That may sound a bit dramatic (especially that bit about the "ceremony of innocence" drowning), but these protests really were a big deal. Mick Jagger saw that. He took on the issues of the day in "Street Fighting Man," on the Rolling Stones' album Beggars Banquet. That album, according to one commentator, sets up Jagger as "the demonic king of a new kind of rock that both draws on and reflects this year's violent political events – and in so doing, force the Beatles from the pop throne they have occupied for the past five years." No big deal.
Released as a single in the U.S. in August 1968, "Street Fighting Man" climbed to #48 on the Billboard Hot 100. It might have gone higher, but some radio stations were afraid of fanning the revolutionary flames, and refrained from playing it. The Stones pushed the envelope in terms of radio airplay before: for example, "Satisfaction" (1965) was considered too sexually suggestive, and "Mother's Little Helper" (1966) was criticized for its look at domestic drug use.
Nevertheless, the reaction of radio stations to "Street Fighting Man" was curious: a half-century later it's still unclear what Mick Jagger was advocating, and it's still unclear if the Stones regretted or appreciated their distance in London from the revolutionary front lines.

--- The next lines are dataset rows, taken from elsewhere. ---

-- ==== Sys2Proof/Laws/State.lean ====
section
/-! SUPPORT. Laws/State.lean: what each update leaves and makes of each field of the state, and reading one part of a
per-axis or per-port value after another has been written. -/

namespace Sys2Proof

/-! ### Per-axis and per-port values -/

@[simp] theorem PerAxis.get_set_same {α : Type} (v : PerAxis α) (a : Axis) (t : α) : (v.set a t).get a = t := by
  cases a <;> rfl

theorem PerAxis.get_set_ne {α : Type} (v : PerAxis α) {a c : Axis} (t : α) (h : c ≠ a) : (v.set a t).get c = v.get c := by
  cases a <;> cases c <;> first | rfl | exact absurd rfl h

theorem PerAxis.get_set {α : Type} (v : PerAxis α) (a c : Axis) (t : α) :
    (v.set a t).get c = if c = a then t else v.get c := by
  cases a <;> cases c <;> rfl

@[simp] theorem PerAxis.set_get {α : Type} (v : PerAxis α) (a : Axis) : v.set a (v.get a) = v := by
  cases a <;> rfl

@[simp] theorem PerAxis.get_const {α : Type} (t : α) (a : Axis) : (PerAxis.const t).get a = t := by cases a <;> rfl

@[simp] theorem PerAxis.get_ofFn {α : Type} (f : Axis → α) (a : Axis) : (PerAxis.ofFn f).get a = f a := by cases a <;> rfl

@[simp] theorem PerPort.get_set_same {α : Type} (v : PerPort α) (p : Port) (t : α) : (v.set p t).get p = t := by
  cases p <;> rfl

theorem PerPort.get_set_ne {α : Type} (v : PerPort α) {p q : Port} (t : α) (h : q ≠ p) : (v.set p t).get q = v.get q := by
  cases p <;> cases q <;> first | rfl | exact absurd rfl h

theorem PerPort.get_set {α : Type} (v : PerPort α) (p q : Port) (t : α) :
    (v.set p t).get q = if q = p then t else v.get q := by
  cases p <;> cases q <;> rfl

@[simp] theorem PerPort.set_get {α : Type} (v : PerPort α) (p : Port) : v.set p (v.get p) = v := by
  cases p <;> rfl

@[simp] theorem PerPort.get_const {α : Type} (t : α) (p : Port) : (PerPort.const t).get p = t := by cases p <;> rfl

/-- Every axis is in the list of axes. -/
@[simp] theorem Axis.mem_all (a : Axis) : a ∈ Axis.all := by cases a <;> simp [Axis.all]

/-- Every port is in the list of ports. -/
@[simp] theorem Port.mem_all (p : Port) : p ∈ Port.all := by cases p <;> simp [Port.all]

namespace Machine

/-- Every resource is in the list of resources. -/
@[simp] theorem Resource.mem_all (r : Resource) : r ∈ Resource.all := by
  cases r with
  | axis a => cases a <;> simp [Resource.all]
  | spindle => simp [Resource.all]
  | coolant => simp [Resource.all]

@[simp] theorem Claims.row_setRow_same (c : Claims) (r : Resource) (w : ClaimRow) : (c.setRow r w).row r = w := by
  cases r <;> simp [Claims.row, Claims.setRow]

theorem Claims.row_setRow_ne (c : Claims) {r q : Resource} (w : ClaimRow) (h : q ≠ r) : (c.setRow r w).row q = c.row q := by
  cases r with
  | axis a =>
    cases q with
    | axis c => exact PerAxis.get_set_ne _ _ (fun e => h (e ▸ rfl))
    | spindle => rfl
    | coolant => rfl
  | spindle => cases q <;> first | rfl | exact absurd rfl h
  | coolant => cases q <;> first | rfl | exact absurd rfl h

Protests in England and France
"Street Fighting Man" really started when Jagger attended the March 17, 1968, march on the United States embassy in London. Protesters went from Trafalgar Square to Grosvenor Square, gaining momentum along the way. The crowd of around 10,000 people included stars like actress Vanessa Redgrave, activist Tariq Ali, and, of course, Jagger himself. Why were all those young Brits were marching toward the U.S. embassy? The answer is simple: the Vietnam War. They were unhappy with the fact that their Labour party government had given verbal support to American policy there, despite refusing to send British troops.
The March 17 protest had been coordinated to mirror the early 1968 Tet Offensive in Vietnam, during which forces from North Vietnam attempted to occupy the U.S. embassy in Saigon. The protesters in Britain decided to try to get into the U.S. embassy in London to draw attention to their dissatisfaction with the war, and their government's support of it.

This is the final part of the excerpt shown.